A wave of AI Agents is taking over all digital businesses, from handling customer queries to making reservations for an event. While every business and consumer is leveraging AI agents in one way or another, AI agents like Cursor, GitHub Copilot, and Gemini CLI are accelerating developer workflows. Which brings us to the main question? If AI Agents are transforming development, what’s in store for software testing?
AI agents are revolutionizing the way we do software testing. Rather than replacing human testers, they augment human expertise, taking on repetitive or time-consuming tasks and allowing testers to focus on decision-making, risk assessment, and creative problem-solving.
Current State of Software Testing With AI
Intelligent automation in software testing using AI agents is an umbrella term used for multiple processes working together in this space. According to a survey by Fortune Business Insights, the global market for AI-enabled testing was valued at USD 856.7 million in 2024 and is expected to grow to USD 1,010.9 million in 2025.
The reasons for this massive growth are simple. Efficiency!! Teams are prominently leveraging AI for automated RCA, generating test reports, test case generation, self-healing test scripts and more! The most popular approach is to author tests using Natural Language Processing (NLP) to eliminate technical barriers around programming languages and complex logic from test cases.
As per the Future of Quality Assurance report, test case creation is one of the most used use cases of AI, particularly among medium (48.80%) and large organizations (48.60%), directly impacting the test coverage as compared to manual test case creation.

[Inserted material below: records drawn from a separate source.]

-- ================================================================ registers

/-- The registers are independent (10_state.md R20): there are 14, every one holds any 32-bit pattern and returns exactly the
pattern last written to it, none is hardwired and none aliases another. -/
def Obligations.RegistersAreIndependent : Prop :=
  RegId.all.length = 14 ∧ RegId.all.Nodup ∧ (∀ i : RegId, i ∈ RegId.all) ∧
  ∀ (s : State) (i j : RegId) (v : Word),
    (s.setReg i v).reg i = v ∧ (j ≠ i → (s.setReg i v).reg j = s.reg j) ∧
    (s.setReg i v).mem = s.mem ∧ (s.setReg i v).driver = s.driver

-- ================================================================ memory

/-- Byte order (20_memory.md R51): a write of one, two or four bytes puts bits 7 to 0 at the lowest address and so on up, a read
of them gives that value back, and a narrower read inside a word sees the bytes the order put there; in the fetched
word the opcode is the byte at `pc + 3`, and bits 7 to 0, which hold the mode bit, are the byte at `pc`; the loader writes
each text word in the same order (where no data byte is written over it). -/
def Obligations.AccessesAreLittleEndian : Prop :=
  (∀ (s t : State) (addr v : Word) (n : Nat), s.mem.wf = true → n ≤ 4 → s.memWrite addr n v = some t →
    (∀ k, k < n → t.mem.readByte (addr.toNat + k) = v.extractLsb' (8 * k) 8) ∧
    (∀ (b : Word) (k j : Nat), k + j ≤ n → b.toNat = addr.toNat + k →
      t.memRead b j = some (v.extractLsb' (8 * k) (8 * j)))) ∧
  (∀ (s : State) (iw : Word), s.fetch = some iw →
    opcodeField iw = s.mem.readByte ((s.reg .pc).toNat + 3) ∧
    loField iw = s.mem.readByte (s.reg .pc).toNat ∧ modeBit iw = (s.mem.readByte (s.reg .pc).toNat).getLsbD 0) ∧
  (∀ (q : LoadRequest) (s : State), resetLoad q = .next s → ∀ k (h : k < q.text.length),
    (∀ j, 4 * k ≤ j → j < 4 * k + 4 →
      q.textStart + j < q.dataStart ∨ q.dataStart + q.data.length ≤ q.textStart + j) →
    HoldsWord s.mem (q.textStart + 4 * k) q.text[k])

/-- The bounds check (20_memory.md section 3, the sum in unbounded integers by decision D25): an access of `n` bytes answers
exactly if `addr + n ≤ MEM_SIZE`, a read changes nothing and a write changes nothing but the `n` bytes. -/
def Obligations.AccessesAreBoundsChecked : Prop :=
  ∀ (s : State) (addr v : Word) (n : Nat),
    ((∃ x, s.memRead addr n = some x) ↔ addr.toNat + n ≤ s.memSize.bytes) ∧
    ((∃ t, s.memWrite addr n v = some t) ↔ addr.toNat + n ≤ s.memSize.bytes) ∧
    (∀ t, s.memWrite addr n v = some t →
      t.regs = s.regs ∧ s.SameDriver t ∧ t.draws = s.draws ∧
      ∀ a, a < addr.toNat ∨ addr.toNat + n ≤ a → t.mem.readByte a = s.mem.readByte a)

/-- The float accessors of memory (20_memory.md section 5, decision D37; the layout of binary32 is taken by the spec from
IEEE 754, log 11): the reinterpretation and `bits` undo each other and lose no bit, a NaN's payload among them; a float
write inside memory stores the four bytes of the pattern, a float read gives that number back, and one past the end of
memory answers nothing. -/
def Obligations.FloatAccessorsMoveTheirBytes : Prop :=
  (∀ v : Word, (binary32 v).bits = v ∧
    (f32 v = .nan ↔ (binary32 v).exponent = 255 ∧ (binary32 v).fraction ≠ 0)) ∧
  (∀ f : Binary32, binary32 f.bits = f ∧ f.bits.toNat =
    (if f.sign then 2 ^ 31 else 0) + f.exponent.toNat * 2 ^ 23 + f.fraction.toNat) ∧
  ∀ (s : State) (addr : Word) (f : Binary32),
    (s.mem.wf = true → addr.toNat + 4 ≤ s.memSize.bytes →
      ∃ t, s.writeFloat addr f = some t ∧ HoldsWord t.mem addr.toNat f.bits ∧ t.readFloat addr = some f ∧
        s.SameMemoryOutside t addr.toNat ∧ (∀ r, t.reg r = s.reg r) ∧ s.SameDriver t ∧ t.draws = s.draws) ∧
    (addr.toNat + 4 ≤ s.memSize.bytes → s.readFloat addr = some (binary32 (wordAt s.mem addr.toNat))) ∧
    (s.memSize.bytes < addr.toNat + 4 → s.writeFloat addr f = none ∧ s.readFloat addr = none)
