-- float arithmetic (2.3)
theorem test_addw : gives (start 0x10000101 [(.ax, 0x41200000), (.bx, 0x40B00000)] [])
    [(.ax, 0x41780000), (.flags, 0x0)] [] = true := by decide
theorem test_addw_flags_destination : gives (start 0x100D0001 [(.ax, 0xC0000000)] [])
    [(.flags, 0xC0000080)] [] = true := by decide
theorem test_addw_immediate : gives (start 0x1000FFFE [(.ax, 0x3F800000)] [])
    [(.ax, 0x477FFF00)] [] = true := by decide
theorem test_subw : gives (start 0x11000101 [(.ax, 0x40A00000), (.bx, 0x41200000)] [])
    [(.ax, 0xC0A00000), (.flags, 0x80)] [] = true := by decide
theorem test_subw_immediate : gives (start 0x11000004 [(.ax, 0x3F800000)] [])
    [(.ax, 0xC0400000), (.flags, 0x80)] [] = true := by decide
theorem test_mul_signed_zero : gives (start 0x12000101 [(.bx, 0xBF800000)] [])
    [(.ax, 0x80000000), (.flags, 0x40)] [] = true := by decide
theorem test_mul_rounds : gives (start 0x12000001 [(.ax, 0x3F8CCCCD)] [])
    [(.ax, 0x3F9AE148), (.flags, 0x0)] [] = true := by decide +kernel
theorem test_mul_immediate : gives (start 0x1200000A [(.ax, 0x41200000)] [])
    [(.ax, 0x42C80000), (.flags, 0x0)] [] = true := by decide +kernel
theorem test_inc_integer_five : gives (start 0x13000000 [(.ax, 0x5)] [])
    [(.ax, 0x3F800000), (.flags, 0x0)] [] = true := by decide
theorem test_inc_ties_to_even : gives (start 0x13000000 [(.ax, 0x4B800000)] [])
    [(.ax, 0x4B800000), (.flags, 0x0)] [] = true := by decide
theorem test_dec_to_zero : gives (start 0x14020000 [(.cx, 0x3F800000)] [])
    [(.cx, 0x0), (.flags, 0x40)] [] = true := by decide
theorem test_dec_below_zero : gives (start 0x14000000 [] [])
    [(.ax, 0xBF800000), (.flags, 0x80)] [] = true := by decide
theorem test_neg_zero : gives (start 0x15000000 [] [])
    [(.ax, 0x80000000), (.flags, 0x40)] [] = true := by decide
theorem test_neg_nan : gives (start 0x15000000 [(.ax, 0x7FC00001)] [])
    [(.ax, 0xFFC00001), (.flags, 0x0)] [] = true := by decide

-- logic and compare (2.4); carry and overflow after a logic instruction are open, so its tests look at the result alone
theorem test_not : gives (start 0x20000000 [(.ax, 0xFFFF)] [])
    [(.ax, 0xFFFF0000)] [] = true := by decide
theorem test_and : gives (start 0x21000101 [(.ax, 0xC), (.bx, 0xA)] [])
    [(.ax, 0x8)] [] = true := by decide
theorem test_and_immediate : gives (start 0x210000F0 [(.ax, 0x12345678)] [])
    [(.ax, 0x70)] [] = true := by decide
theorem test_or : gives (start 0x22000101 [(.ax, 0xC), (.bx, 0xA)] [])
    [(.ax, 0xE)] [] = true := by decide
theorem test_or_immediate_is_zero_extended : gives (start 0x22008000 [(.ax, 0x1)] [])
    [(.ax, 0x8001)] [] = true := by decide
theorem test_xor : gives (start 0x23000101 [(.ax, 0x7FFFFFFF), (.bx, 0xFFFFFFFF)] [])
    [(.ax, 0x80000000)] [] = true := by decide
theorem test_xor_immediate : gives (start 0x2300000E [(.ax, 0xA)] [])
    [(.ax, 0x4)] [] = true := by decide
theorem test_cmpw_overflow_and_borrow : gives (start 0x30000101 [(.ax, 0x7FFFFFFF), (.bx, 0xFFFFFFFF)] [])
    [(.ax, 0x7FFFFFFF), (.flags, 0x881)] [] = true := by decide
theorem test_cmpw_keeps_the_other_bits : gives (start 0x30000101 [(.ax, 0x1), (.bx, 0x1), (.flags, 0xFFFFFFFF)] [])
    [(.flags, 0xFFFFF77E)] [] = true := by decide
theorem test_cmpw_immediate : gives (start 0x30000008 [(.ax, 0x9)] [])
    [(.flags, 0x0)] [] = true := by decide
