-- ==== Sys2Proof/Machine/Background.lean ====
section
/-! DEFINITION. The background counters' transitions (44_background_counters). -/
namespace Sys2Proof.Machine

/-- Frame start (R190). -/
def Vic.frameStart (v : Vic) : Vic := { v with vcbase := 0, ref := Config.hw.refreshReset }

/-- Line reload (R191). -/
def Vic.lineReload (v : Vic) : Vic :=
  { v with vc := v.vcbase, vmli := 0, rc := if v.badLine then 0 else v.rc }

/-- Row advance (R192): the first branch and the increment are separate, as the spec reads the sentence (D24). -/
def Vic.rowAdvance (v : Vic) : Vic :=
  { v with
    idle := if v.rc = 7 then true else v.idle
    vcbase := if v.rc = 7 then v.vc else v.vcbase
    rc := if v.rc ≠ 7 ∨ v.badLine then v.rc + 1 else v.rc }

/-- Leaving idle state (R193). -/
def Vic.leaveIdle (v : Vic) : Vic := if v.badLine then { v with idle := false } else v

end Sys2Proof.Machine
end

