-- ==== Sys2Proof/Machine/Invoke.lean ====
section
/-! DEFINITION. `Invoke(l, p)` (40_substrate_pin_trace R108) and its bound FUEL (R109): a listener's behaviour is data in
`State.env` (log 3), and each nested invocation has one unit of fuel less. -/
namespace Sys2Proof.Machine

/-- The level of a pin; a pin that is not there floats. -/
def State.pinLevel (s : State) (p : Nat) : Signal :=
  match s.pins.find p with
  | some pin => pin.level
  | none => .floating

/-- What a query answers in a state, asked by a listener that was invoked for pin `p` (R108). -/
def Query.holds (p : Nat) (s : State) : Query → Bool
  | .thisPin q => p == q
  | .thisLevel v => s.pinLevel p == v
  | .pinLevel q v => s.pins.has q && s.pinLevel q == v
  | .pinMode q m =>
    match s.pins.find q with
    | some pin => pin.mode == m
    | none => false
  | .traceLevel t v =>
    match s.traces.find t with
    | some tr => tr.level == v
    | none => false
  | .rasterLow v => s.vic.rasterLow == v
  | .rasterHigh => s.vic.rasterHigh
  | .irqRequest => s.vic.irqRequestRaster
  | .display n => s.vic.sprites[n].display

/-- Run a listener's program: each operation to completion before the next (R108). -/
def runProg (inv : Invoker) (p : Nat) : ListenerProg → State → Result
  | .done, s => .next s
  | .cmd w k, s => andThen (runCommandWord inv w s) (runProg inv p k)
  | .branch q yes no, s => if q.holds p s then runProg inv p yes s else runProg inv p no s

/-- The behaviour of a listener id; an id that the environment does not list only records the call. -/
def State.behaviour (s : State) (l : Nat) : Option Behaviour := Arena.find s.env.listeners l

/-- Run a behaviour. -/
def runBehaviour (inv : Invoker) (p : Nat) (b : Option Behaviour) (s : State) : Result :=
  match b with
  | none => .next s
  | some .vicStep => vicStep inv s
  | some (.prog k) => runProg inv p k s

/-- `Invoke(l, p)` with `n` nested invocations left: with none left the stimulus never returns (R109). The call itself is
handed out, with the pin's level at that moment (log 7). -/
def invoke : Nat → Invoker
  | 0, _, _, _ => .fault .hang
  | n + 1, l, p, s => runBehaviour (invoke n) p (s.behaviour l) (s.emit (.invoked l p (s.pinLevel p)))

/-- The invoker of a stimulus: FUEL nested invocations. -/
def State.invoker (s : State) : Invoker := invoke s.env.fuel

end Sys2Proof.Machine
end

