-- ==== Sys2Proof/Machine/SlotMeanings.lean ====
section
/-! DEFINITION. The meanings of the 130 slot words (30_encoding R67): the scheduler's work for one half-cycle, sub-steps 6 to
10 of STEP (log 8). Each is SlotDecode at its own phase and cycle; which access it selects is R140 and R141's. -/
namespace Sys2Proof.Machine

/-- SLOT_P1_C01 (R140): Idle. -/
def execSlotP1C01 (s : State) : Result := runSlot s.invoker .one 1 s

/-- SLOT_P1_C02 (R140): SpritePointer(3). -/
def execSlotP1C02 (s : State) : Result := runSlot s.invoker .one 2 s

/-- SLOT_P1_C03 (R140): SpriteData(3) if `dma[3]` else Idle. -/
def execSlotP1C03 (s : State) : Result := runSlot s.invoker .one 3 s

/-- SLOT_P1_C04 (R140): SpritePointer(4). -/
def execSlotP1C04 (s : State) : Result := runSlot s.invoker .one 4 s

/-- SLOT_P1_C05 (R140): SpriteData(4) if `dma[4]` else Idle. -/
def execSlotP1C05 (s : State) : Result := runSlot s.invoker .one 5 s

/-- SLOT_P1_C06 (R140): SpritePointer(5). -/
def execSlotP1C06 (s : State) : Result := runSlot s.invoker .one 6 s

/-- SLOT_P1_C07 (R140): SpriteData(5) if `dma[5]` else Idle. -/
def execSlotP1C07 (s : State) : Result := runSlot s.invoker .one 7 s

/-- SLOT_P1_C08 (R140): SpritePointer(6). -/
def execSlotP1C08 (s : State) : Result := runSlot s.invoker .one 8 s

/-- SLOT_P1_C09 (R140): SpriteData(6) if `dma[6]` else Idle. -/
def execSlotP1C09 (s : State) : Result := runSlot s.invoker .one 9 s

/-- SLOT_P1_C10 (R140): SpritePointer(7). -/
def execSlotP1C10 (s : State) : Result := runSlot s.invoker .one 10 s

/-- SLOT_P1_C11 (R140): Refresh. -/
def execSlotP1C11 (s : State) : Result := runSlot s.invoker .one 11 s

/-- SLOT_P1_C12 (R140): Refresh. -/
def execSlotP1C12 (s : State) : Result := runSlot s.invoker .one 12 s

/-- SLOT_P1_C13 (R140): Refresh. -/
def execSlotP1C13 (s : State) : Result := runSlot s.invoker .one 13 s

/-- SLOT_P1_C14 (R140): Refresh. -/
def execSlotP1C14 (s : State) : Result := runSlot s.invoker .one 14 s

/-- SLOT_P1_C15 (R140): Refresh. -/
def execSlotP1C15 (s : State) : Result := runSlot s.invoker .one 15 s

/-- SLOT_P1_C16 (R140): BitmapChar. -/
def execSlotP1C16 (s : State) : Result := runSlot s.invoker .one 16 s

/-- SLOT_P1_C17 (R140): BitmapChar. -/
def execSlotP1C17 (s : State) : Result := runSlot s.invoker .one 17 s

/-- SLOT_P1_C18 (R140): BitmapChar. -/
def execSlotP1C18 (s : State) : Result := runSlot s.invoker .one 18 s

/-- SLOT_P1_C19 (R140): BitmapChar. -/
def execSlotP1C19 (s : State) : Result := runSlot s.invoker .one 19 s

/-- SLOT_P1_C20 (R140): BitmapChar. -/
def execSlotP1C20 (s : State) : Result := runSlot s.invoker .one 20 s

/-- SLOT_P1_C21 (R140): BitmapChar. -/
def execSlotP1C21 (s : State) : Result := runSlot s.invoker .one 21 s

/-- SLOT_P1_C22 (R140): BitmapChar. -/
def execSlotP1C22 (s : State) : Result := runSlot s.invoker .one 22 s

/-- SLOT_P1_C23 (R140): BitmapChar. -/
def execSlotP1C23 (s : State) : Result := runSlot s.invoker .one 23 s

/-- SLOT_P1_C24 (R140): BitmapChar. -/
def execSlotP1C24 (s : State) : Result := runSlot s.invoker .one 24 s

/-- SLOT_P1_C25 (R140): BitmapChar. -/
def execSlotP1C25 (s : State) : Result := runSlot s.invoker .one 25 s

/-- SLOT_P1_C26 (R140): BitmapChar. -/
def execSlotP1C26 (s : State) : Result := runSlot s.invoker .one 26 s

/-- SLOT_P1_C27 (R140): BitmapChar. -/
def execSlotP1C27 (s : State) : Result := runSlot s.invoker .one 27 s

/-- SLOT_P1_C28 (R140): BitmapChar. -/
def execSlotP1C28 (s : State) : Result := runSlot s.invoker .one 28 s

/-- SLOT_P1_C29 (R140): BitmapChar. -/
def execSlotP1C29 (s : State) : Result := runSlot s.invoker .one 29 s
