-- ==== Sys2Proof/Laws/Memory.lean ====
section
/-! SUPPORT. The laws of the memory behind the bus: read after write, and that writing keeps the canonical form. -/
namespace Sys2Proof.Machine

theorem Memory.find_filter_same (m : Memory) (k : Nat) : Arena.find (m.filter (fun e => e.1 != k)) k = none := by
  induction m with
  | nil => rfl
  | cons d m ih =>
    obtain ⟨j, x⟩ := d
    rw [List.filter_cons]
    split
    · rename_i h
      have : j ≠ k := by simpa using h
      rw [Arena.find_cons, if_neg (Ne.symm this), ih]
    · exact ih

theorem Memory.find_filter_ne (m : Memory) {k k' : Nat} (h : k' ≠ k) :
    Arena.find (m.filter (fun e => e.1 != k)) k' = Arena.find m k' := by
  induction m with
  | nil => rfl
  | cons d m ih =>
    obtain ⟨j, x⟩ := d
    rw [List.filter_cons, Arena.find_cons]
    split
    · rw [Arena.find_cons, ih]
    · rename_i hj
      have : j = k := by simpa using hj
      rw [ih, if_neg (by omega)]

theorem Memory.read_write_same (m : Memory) (a : BitVec 14) (v : BitVec 12) : (m.write a v).read a = v := by
  unfold Memory.write Memory.read
  split
  · rw [Memory.find_filter_same]; subst_vars; rfl
  · rw [Arena.find_put_same]; rfl

theorem Memory.read_write_ne (m : Memory) {a b : BitVec 14} (h : b ≠ a) (v : BitVec 12) :
    (m.write a v).read b = m.read b := by
  have hn : b.toNat ≠ a.toNat := fun e => h (BitVec.eq_of_toNat_eq e)
  unfold Memory.write Memory.read
  split
  · rw [Memory.find_filter_ne m hn]
  · rw [Arena.find_put_ne m hn]

/-- A write keeps the canonical form. -/
theorem Memory.write_wf {m : Memory} (h : m.wf) (a : BitVec 14) (v : BitVec 12) : (m.write a v).wf := by
  unfold Memory.write
  split
  · exact ⟨h.1.sublist List.filter_sublist, fun e he => h.2 e (List.mem_of_mem_filter he)⟩
  · refine ⟨Arena.put_sorted h.1 _ _, fun e he => ?_⟩
    rcases Arena.mem_put he with rfl | he
    · exact ⟨a.isLt, by assumption⟩
    · exact h.2 e he

theorem Memory.nil_wf : Memory.wf [] := ⟨.nil, by simp⟩

/-- The memory of the reset state, if it has one, is canonical. -/
theorem State.reset_mem_wf : ∀ m, State.reset.env.mem = some m → m.wf := fun _ h => by cases h

end Sys2Proof.Machine
end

Enhancing Existing Tests and Workflows Using Generative AI
Generative AI agents can be used to convert code from one language to another in case the language becomes less prevalent in the domain or new engineers in the team come with other language experience.
They are also used to create newer tests (especially covering edge cases) to increase the test coverage of an existing suite or modify existing tests based on recent changes, also called self-healing, a core Generative AI capability.
Using Generative AI agents for tasks like generating new tests or updating existing ones requires far less time and effort compared to doing everything manually. GenAI native test agents, such as LambdaTest KaneAI, provide end-to-end testing capabilities.
It allows teams to plan, create, and evolve tests using natural language, which makes the process faster and easier to maintain. While these tools cover a wide range of common testing scenarios, attempting to build and maintain a custom Generative AI testing agent in-house can be very costly and resource-intensive.
Test Orchestration and Analysis Using Predictive AI
The second part of the software testing phase, after test creation, is execution and analysis. While test orchestration handles tasks like device selection, environment setup, CI/CD integration, and log collection, techniques such as Predictive AI focus on analyzing historical test results and code changes to forecast potential failures, detect flaky tests early, and identify high-risk areas that require attention.
Let’s take an example of an AI-native Test Intelligence platform by LambdaTest. These platforms leverage Predictive AI to move beyond basic reporting, automatically detecting flaky tests, classifying failure types, and identifying anomalies across test executions.
By applying predictive analytics, the platform can perform root cause analysis and failure categorization with precision, filtering out noise and highlighting the issues that genuinely require attention.
Further, Predictive AI helps teams make smarter, data-driven decisions by analyzing trends and anticipating potential failures. For example, the LambdaTest platform provides insights that leverage these AI capabilities to consolidate real-time execution data into a single, unified view, breaking down silos and empowering teams to act on insights more efficiently and confidently.
Another example is that platforms like HyperExecute can bring down the test execution time to 70% through AI, handle test orchestration from different environments, run an MCP server through the agent, and handle logging and reporting simultaneously. This is all a testing team needs when they are moving towards AI and shifting their approach towards intelligent test automation.
Future of AI Agents in Software Testing
In the future, AI agents are expected to interact with software more like a human would, understanding workflows and user behavior to identify issues that are often missed by traditional testing.
Ultimately, the goal is to build AI agents that can handle the majority of testing tasks on their own, leaving only high-level decisions like prioritizing risks or interpreting results to humans.
A key step in that direction is agentic testing, where agents are not only responsible for testing software but also for testing other agents. This layered approach creates a self-sustaining ecosystem in which AI agents continuously validate, refine, and strengthen each other.
Platforms like LambdaTest are bringing this concept to life with their Agent to Agent Testing platform, where AI agents, including chatbots and voice assistants, can be tested across real-world scenarios.